Aim of the exercise: Give the number of lines in the records below that include "changes". Reply with that number alone.

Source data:
====

-- ==== Sys2Proof/Laws/PerInstr.lean ====
section
/-! SUPPORT. One family of laws about every command as syntax: the word that the row of a host write
names is a word of the window, below 0x8000 and at a multiple of four, by the checks on the row's operands
alone (R175, R176, R188). -/

namespace Sys2Proof.Laws.Addressing

/-- The word that the row of a host write names is a word of the window. -/
def Statement (i : Instr) : Prop :=
  ∀ a, i.hostAddresses.head? = some a → i.operandsWellFormed = true → a % 4 = 0 ∧ a < 0x8000

/-- A command that is no host write addresses nothing. -/
theorem of_none {i : Instr} (h : i.hostAddresses.head? = none) : Statement i := by
  intro a ha
  rw [h] at ha
  cases ha

/-- A host write at `b` is lawful when `b` is, given the checks on its operands. -/
theorem of_some {i : Instr} {b : Nat} (h : i.hostAddresses.head? = some b)
    (hb : i.operandsWellFormed = true → b % 4 = 0 ∧ b < 0x8000) : Statement i := by
  intro a ha hw
  rw [h] at ha
  cases ha
  exact hb hw

/-- The first word of a cell. -/
theorem cell_word (c : CellId) : cellOffset c % 4 = 0 ∧ cellOffset c < 0x8000 := by
  have := c.isLt
  unfold cellOffset
  omega

theorem powerOnReset (board : BoardInputs) : Statement (.powerOnReset board) := of_none rfl

theorem resetLineAssert : Statement (.resetLineAssert) := of_none rfl

theorem resetLineRelease : Statement (.resetLineRelease) := of_none rfl

theorem restart : Statement (.restart) := of_some rfl fun _ => by decide

theorem cellPost (cell : CellId) : Statement (.cellPost cell) :=
  of_some rfl fun _ => cell_word cell

theorem cellWithdraw (cell : CellId) : Statement (.cellWithdraw cell) :=
  of_some rfl fun _ => cell_word cell

theorem cellReturn (cell : CellId) : Statement (.cellReturn cell) :=
  of_some rfl fun _ => cell_word cell

theorem cellBodyWrite (cell : CellId) (word : Nat) (data : WordData) (more : List WordWrite) :
    Statement (.cellBodyWrite cell word data more) :=
  of_some rfl fun h => by
  have := cell.isLt
  simp only [Instr.operandsWellFormed, Bool.and_eq_true, decide_eq_true_eq] at h
  unfold cellOffset
  omega

theorem readCountWrite (data : WordData) (more : List WordWrite) :
    Statement (.readCountWrite data more) :=
  of_some rfl fun _ => by decide

theorem shelfAreaWriteRefused (addr : Nat) (data : WordData) (more : List WordWrite) :
    Statement (.shelfAreaWriteRefused addr data more) :=
  of_some rfl fun h => by
  simp only [Instr.operandsWellFormed, Bool.and_eq_true, decide_eq_true_eq] at h
  omega

theorem runSet (noticeEnable : Bool) : Statement (.runSet noticeEnable) :=
  of_some rfl fun _ => by decide

theorem runClear (noticeEnable : Bool) : Statement (.runClear noticeEnable) :=
  of_some rfl fun _ => by decide

theorem noticeEnableWrite (noticeEnable : Bool) : Statement (.noticeEnableWrite noticeEnable) :=
  of_some rfl fun _ => by decide

theorem attentionClear (data : WordData) (more : List WordWrite) :
    Statement (.attentionClear data more) :=
  of_some rfl fun _ => by decide

theorem attentionEnableWrite (data : WordData) (more : List WordWrite) :
    Statement (.attentionEnableWrite data more) :=
  of_some rfl fun _ => by decide

theorem registerWriteRefused (addr : Nat) (data : WordData) (more : List WordWrite) :
    Statement (.registerWriteRefused addr data more) :=
  of_some rfl fun h => by
  simp only [Instr.operandsWellFormed, Bool.and_eq_true, Bool.or_eq_true, decide_eq_true_eq] at h
  omega

theorem messageEnableChange (enabled : Bool) : Statement (.messageEnableChange enabled) :=
  of_none rfl

theorem admitBlade : Statement (.admitBlade) := of_none rfl

theorem retire : Statement (.retire) := of_none rfl

theorem survey : Statement (.survey) := of_none rfl

theorem readIdentity : Statement (.readIdentity) := of_none rfl

theorem clearFault : Statement (.clearFault) := of_none rfl

theorem cut : Statement (.cut) := of_none rfl

theorem cancel : Statement (.cancel) := of_none rfl

theorem hold : Statement (.hold) := of_none rfl

theorem unhold : Statement (.unhold) := of_none rfl

theorem setPolicy : Statement (.setPolicy) := of_none rfl

theorem setBudget : Statement (.setBudget) := of_none rfl

theorem setTiming : Statement (.setTiming) := of_none rfl

theorem badKindTake : Statement (.badKindTake) := of_none rfl

theorem contactDebounce (slot : SlotId) (contact : Contact) (input : RawInput)
    : Statement (.contactDebounce slot contact input) :=
  of_none rfl

theorem handleDebounce (slot : SlotId) (input : RawInput)
    : Statement (.handleDebounce slot input) :=
  of_none rfl

theorem settleExpiry (slot : SlotId) : Statement (.settleExpiry slot) := of_none rfl

theorem waitDeadlineExpiry (slot : SlotId) : Statement (.waitDeadlineExpiry slot) := of_none rfl

theorem reexaminationExpiry : Statement (.reexaminationExpiry) := of_none rfl

theorem feedDebounce (feed : Feed) (input : RawInput) : Statement (.feedDebounce feed input) :=
  of_none rfl

theorem powerGood (slot : SlotId) : Statement (.powerGood slot) := of_none rfl

theorem rampLimitExpiry (slot : SlotId) : Statement (.rampLimitExpiry slot) := of_none rfl

theorem trip (slot : SlotId) : Statement (.trip slot) := of_none rfl

theorem powerGoodLoss (slot : SlotId) : Statement (.powerGoodLoss slot) := of_none rfl

theorem resetHoldExpiry (slot : SlotId) : Statement (.resetHoldExpiry slot) := of_none rfl

theorem deferralExpiry (slot : SlotId) : Statement (.deferralExpiry slot) := of_none rfl

theorem minuteExpiry (slot : SlotId) : Statement (.minuteExpiry slot) := of_none rfl

theorem horizonExpiry (slot : SlotId) (ref : RefKind) : Statement (.horizonExpiry slot ref) :=
  of_none rfl

theorem historyEntryAge : Statement (.historyEntryAge) := of_none rfl

theorem bootLimitExpiry (slot : SlotId) : Statement (.bootLimitExpiry slot) := of_none rfl

theorem quiesceDeadlineExpiry (slot : SlotId) : Statement (.quiesceDeadlineExpiry slot) :=
  of_none rfl

theorem offerDeadlineExpiry (port : PortId) : Statement (.offerDeadlineExpiry port) := of_none rfl

theorem drainDeadlineExpiry (port : PortId) : Statement (.drainDeadlineExpiry port) := of_none rfl

theorem frameArrival (slot : SlotId) (frame : List Byte) : Statement (.frameArrival slot frame) :=
  of_none rfl

theorem replyDeadlineExpiry (slot : SlotId) : Statement (.replyDeadlineExpiry slot) := of_none rfl

theorem notBeforeExpiry (slot : SlotId) : Statement (.notBeforeExpiry slot) := of_none rfl

theorem pollDeadlineExpiry (slot : SlotId) : Statement (.pollDeadlineExpiry slot) := of_none rfl

theorem alert (slot : SlotId) (asserted : Bool) : Statement (.alert slot asserted) := of_none rfl

theorem recoveryDeadlineExpiry (slot : SlotId) : Statement (.recoveryDeadlineExpiry slot) :=
  of_none rfl

theorem probePauseExpiry (slot : SlotId) : Statement (.probePauseExpiry slot) := of_none rfl

theorem programLimitExpiry (slot : SlotId) : Statement (.programLimitExpiry slot) := of_none rfl

theorem indicatorBlinkPhase (slot : SlotId) : Statement (.indicatorBlinkPhase slot) := of_none rfl

end Sys2Proof.Laws.Addressing
end

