-- ==== Sys2Proof/Tests/Slice0.lean ====
section
/-! SUPPORT. The tests: what the well-formedness check refuses, the lengths of the records, one-step
results worked out by hand from the spec, and for each statement with hypotheses a state that meets
them. -/



namespace Sys2Proof.Tests

set_option Elab.async false

open Sys2Proof.Machine

/-! ### Well-formedness -/

/-- Word 0 of a cell is its state word, not a body word. -/
theorem test_wf_body_word_0 : (Instr.cellBodyWrite 0 0 ⟨0, 0xF⟩ []).wellFormed = false := by decide

/-- A cell has no word 32. -/
theorem test_wf_body_word_32 : (Instr.cellBodyWrite 0 32 ⟨0, 0xF⟩ []).wellFormed = false := by decide

theorem test_wf_body_words : (Instr.cellBodyWrite 0 1 ⟨0, 0xF⟩ []).wellFormed = true
    ∧ (Instr.cellBodyWrite 31 31 ⟨0, 0xF⟩ []).wellFormed = true := by decide

/-- A write of the Shelf Area names a word. -/
theorem test_wf_area_misaligned : (Instr.shelfAreaWriteRefused 2 ⟨0, 0xF⟩ []).wellFormed = false := by decide

/-- The Shelf Area ends at 0x3FFF. -/
theorem test_wf_area_end : (Instr.shelfAreaWriteRefused 0x4000 ⟨0, 0xF⟩ []).wellFormed = false
    ∧ (Instr.shelfAreaWriteRefused 0x3FFC ⟨0, 0xF⟩ []).wellFormed = true := by decide

/-- A refused register write names no register that can be written. -/
theorem test_wf_register_written : (Instr.registerWriteRefused 0x4000 ⟨0, 0xF⟩ []).wellFormed = false
    ∧ (Instr.registerWriteRefused 0x4008 ⟨0, 0xF⟩ []).wellFormed = false
    ∧ (Instr.registerWriteRefused 0x400C ⟨0, 0xF⟩ []).wellFormed = false := by decide

/-- A refused register write names a word inside the window. -/
theorem test_wf_register_end : (Instr.registerWriteRefused 0x8000 ⟨0, 0xF⟩ []).wellFormed = false
    ∧ (Instr.registerWriteRefused 0x4005 ⟨0, 0xF⟩ []).wellFormed = false
    ∧ (Instr.registerWriteRefused 0x4004 ⟨0, 0xF⟩ []).wellFormed = true := by decide

/-- The words of a request are a run: no gap, no word twice, none beyond the window (R175). -/
theorem test_wf_request :
    (Instr.cellBodyWrite 0 1 ⟨0, 0xF⟩ [⟨0x408, 0, 0xF⟩, ⟨0x400, 1, 0x1⟩]).wellFormed = true
    ∧ (Instr.cellBodyWrite 0 2 ⟨0, 0xF⟩ [⟨0x400, 1, 0x1⟩]).wellFormed = false
    ∧ (Instr.cellBodyWrite 0 1 ⟨0, 0xF⟩ [⟨0x404, 1, 0x1⟩]).wellFormed = false
    ∧ (Instr.attentionClear ⟨0, 0xF⟩ [⟨0x400A, 0, 0xF⟩]).wellFormed = false
    ∧ (Instr.registerWriteRefused 0x7FFC ⟨0, 0xF⟩ [⟨0x8000, 0, 0xF⟩]).wellFormed = false := by decide

/-- A frame has at least its check byte. -/
theorem test_wf_frame_empty : (Instr.frameArrival 0 []).wellFormed = false := by decide

/-- The table gives its rows no bits. -/
theorem test_no_word_spells_a_command : decodeTableWord 32 0 = none := by decide

/-! ### States to test on -/

/-- A part that runs, at shelf time 100000. -/
def base : State := { State.reset with
  time := 100000, port := { State.reset.port with run := true } }
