-- ==== Sys2Proof/Machine/Transact.lean ====
section
/-! DEFINITION. The command interface: one transaction, one host action, and the faulted state. -/

namespace Sys2Proof.Machine

/-- One transaction (30_encoding.md R80): the word is decoded first (60_exceptions.md R244, order 1), then
the command runs on its operands. A transaction with an element of IN that is not of the type 20_memory.md
R61 gives is refused by name; none exists. -/
def transact (r : Request) (s : State) : Host.Outcome State Fault Refusal :=
  match decode r.cmd with
  | .error _ => .fault .fIllegal
  | .ok i => if r.fits s.cfg.width i.op then exec i (s.latch r) else .refused .operandWidth

/-- One host action on a block that has not faulted. -/
def act (a : HostAction) (s : State) : Host.Outcome State Fault Refusal :=
  match a with
  | .command r => transact r s
  | .read r => readReg r s
  | .reset => .next s.blockReset

/-- What a faulted block answers (60_exceptions.md R249, R251): a read of any result register faults
F_UNWRITTEN; any other action meets the first reason recorded, for the run has ended. Log entry 4. -/
def afterFault (first : Fault) (q : List HostAction) : Fault :=
  match q with
  | .read _ :: _ => .fUnwritten
  | _ => first

/-- One step (70_reset_and_hazards.md R286: one command, one step): take the host's oldest action. With
nothing presented the block is idle and nothing changes. -/
def nextStep (s : State) : Host.Outcome State Fault Refusal :=
  match s.faults with
  | first :: _ => .fault (afterFault first s.queue)
  | [] =>
    match s.queue with
    | [] => .next s
    | a :: rest => act a { s with queue := rest }

/-- The operands a word is placed with: IN of the length 30_encoding.md R85 requires (zero bytes, or the
symbol of value 0), empty where any length is legal; OUTCAP 8, the most any of them needs; context 0. -/
def sampleRequest (w : CmdWord) : Request :=
  match decode w with
  | .error _ => ⟨w, [], 0, 0⟩
  | .ok i =>
    let c : CodeUnit :=
      match i.op with
      | .d64t2 | .d64t3 | .d64b4 | .d32t2 | .d32t4 | .d32t5 | .d32t7 | .d32b8 | .d16b2 => zextW .w8 (FWD i.variant 0)
      | _ => 0
    ⟨w, List.replicate (i.op.inLen.getD 0) c, 8, 0⟩

/-- Place a command word as the host's next action, with operands; for SFEED and SFIN context 0 is made
EMPTY, as CTXINIT leaves it. The run starts with an empty fault set. Log entry 3. -/
def State.presentWord (s : State) (w : CmdWord) : State :=
  let s' := { s with queue := .command (sampleRequest w) :: s.queue, faults := [] }
  match decode w with
  | .ok (.sfeed _) | .ok (.sfin _ _) => { s' with ctxs := ctxWrite s.ctxs 0 emptyContext }
  | _ => s'

end Sys2Proof.Machine
end

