/-- 43_bulk.md R181: whatever split of the full family-64 blocks into E64B6 and E64B3 commands a host issues,
the concatenated OUT is the one ENC gives, and no context changes. Where every
command checks MAX_LEN (00_scope.md R8 read so, log entry 20), it admits the sizes. -/
def Obligations.BlockSplitIsNotObservable : Prop :=
  ∀ (v : Variant) (p : Bool) (b : List Byte) (sizes : List Nat) (s : State), v.family = .f64 →
    (∀ n ∈ sizes, n = 3 ∨ n = 6) → sizes.sum = b.length →
    (s.cfg.lengthRule = .everyCommand → ∀ m, s.cfg.maxLen = some m → ∀ n ∈ sizes, n ≤ m) →
    ∃ t : State, collect (driverRequests v b sizes) s = .next (encAll s.cfg.width v p b, t) ∧ t.ctxs = s.ctxs

/-- 43_bulk.md R183 and 60_exceptions.md R242, R243: which error DEC reports, with which offset. `pre` is what
stands before the first code unit that is not data; `r` its length modulo S. -/
def Obligations.DecReportsTheFirstError : Prop :=
  ∀ (v : Variant) (s : State) (pre : List CodeUnit), DecOperandsOk v s → (∀ x ∈ pre, isData v x) →
    (∀ c post, s.inUnits = pre ++ c :: post → REV v c = none → c ≠ zextW s.cfg.width (PAD v) →
      RaisesError v s .invalidSymbol pre.length) ∧
    (∀ post, s.inUnits = pre ++ zextW s.cfg.width (PAD v) :: post → pre.length % v.family.S ∉ v.family.tails →
      RaisesError v s .unexpectedPadding pre.length) ∧
    (∀ (m : Nat) c post, s.inUnits = pre ++ List.replicate (m + 1) (zextW s.cfg.width (PAD v)) ++ c :: post →
      pre.length % v.family.S ∈ v.family.tails → c ≠ zextW s.cfg.width (PAD v) →
      RaisesError v s (if REV v c = none then .invalidSymbol else .unexpectedPadding) (pre.length + m + 1)) ∧
    (∀ q : Nat, s.inUnits = pre ++ List.replicate (q + 1) (zextW s.cfg.width (PAD v)) →
      pre.length % v.family.S ∈ v.family.tails → q + 1 < v.family.S - pre.length % v.family.S →
      RaisesError v s .truncatedInput (pre.length - pre.length % v.family.S)) ∧
    (∀ q : Nat, s.inUnits = pre ++ List.replicate (q + 1) (zextW s.cfg.width (PAD v)) →
      pre.length % v.family.S ∈ v.family.tails → v.family.S - pre.length % v.family.S < q + 1 →
      RaisesError v s .unexpectedPadding (pre.length + (v.family.S - pre.length % v.family.S))) ∧
    (s.inUnits = pre → pre.length % v.family.S ≠ 0 → pre.length % v.family.S ∉ v.family.tails →
      RaisesError v s .truncatedInput (pre.length - pre.length % v.family.S))

/-- 43_bulk.md R183 and R184: data symbols, alone with a legal last group or followed by exactly the pads that
fill it, decode with STATUS = OK to their groups' bytes, COUNT by the formula of R184, all else as before. -/
def Obligations.DecDecodesLegalInput : Prop :=
  ∀ (v : Variant) (s : State) (data : List CodeUnit) (q : Nat), DecOperandsOk v s → (∀ x ∈ data, isData v x) →
    s.inUnits = data ++ List.replicate q (zextW s.cfg.width (PAD v)) →
    ((q = 0 ∧ (data.length % v.family.S = 0 ∨ data.length % v.family.S ∈ v.family.tails)) ∨
      (data.length % v.family.S ∈ v.family.tails ∧ q = v.family.S - data.length % v.family.S)) →
    exec (.dec v) s = .next
      { s with
        out := byteUnits
          (((List.range (data.length / v.family.S)).flatMap fun i =>
              decSyms v ((data.drop (i * v.family.S)).take v.family.S)) ++
            (if data.length % v.family.S > 0 then decSyms v (data.drop (data.length - data.length % v.family.S)) else []))
        status := .holds .ok
        count := .holds ((data.length - data.length % v.family.S) / v.family.S * v.family.B +
          v.family.tbytes (data.length % v.family.S))
        erroff := .unwritten }
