-- ==== Sys2Proof/Laws/Registers.lean ====
section
/-! SUPPORT. What ERROFF and COUNT hold after a write: the value itself, or some value of their width. -/

namespace Sys2Proof.Machine

variable {c : Config} {n m : Nat}

/-- With MAX_LEN infinite a register holds what was written (10_state.md R31). -/
theorem regHold_unbounded (h : c.maxLen = none) : regHold c n = n := by simp [regHold, regBits, h]

/-- With MAX_LEN finite a register holds a value of its width (R31). -/
theorem regHold_lt (h : c.maxLen = some m) : regHold c n < 2 ^ Nat.clog 2 (m + 1) := by
  simp only [regHold, regBits, h, Option.map_some]
  split
  · assumption
  · exact Nat.mod_lt _ (Nat.two_pow_pos _)

/-- A value of the register's width is held as it is (R31). -/
theorem regHold_fits (h : c.maxLen = some m) (hn : n < 2 ^ Nat.clog 2 (m + 1)) : regHold c n = n := by
  simp [regHold, regBits, h, hn]

/-- The register has room for every value up to MAX_LEN. -/
theorem lt_two_pow_clog (h : n ≤ m) : n < 2 ^ Nat.clog 2 (m + 1) :=
  Nat.lt_of_lt_of_le (Nat.lt_succ_of_le h) (Nat.le_pow_clog (by decide) _)

/-- What is at most MAX_LEN is held as it is: the index of an error of DEC, whose |IN| MAX_LEN admits. -/
theorem regHold_of_le (h : ∀ m, c.maxLen = some m → n ≤ m) : regHold c n = n := by
  cases hm : c.maxLen with
  | none => exact regHold_unbounded hm
  | some m => exact regHold_fits hm (lt_two_pow_clog (h m hm))

/-- Zero is held as it is, under every MAX_LEN. -/
@[simp] theorem regHold_zero : regHold c 0 = 0 := regHold_of_le fun _ _ => Nat.zero_le _

end Sys2Proof.Machine
end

====

Task output: 2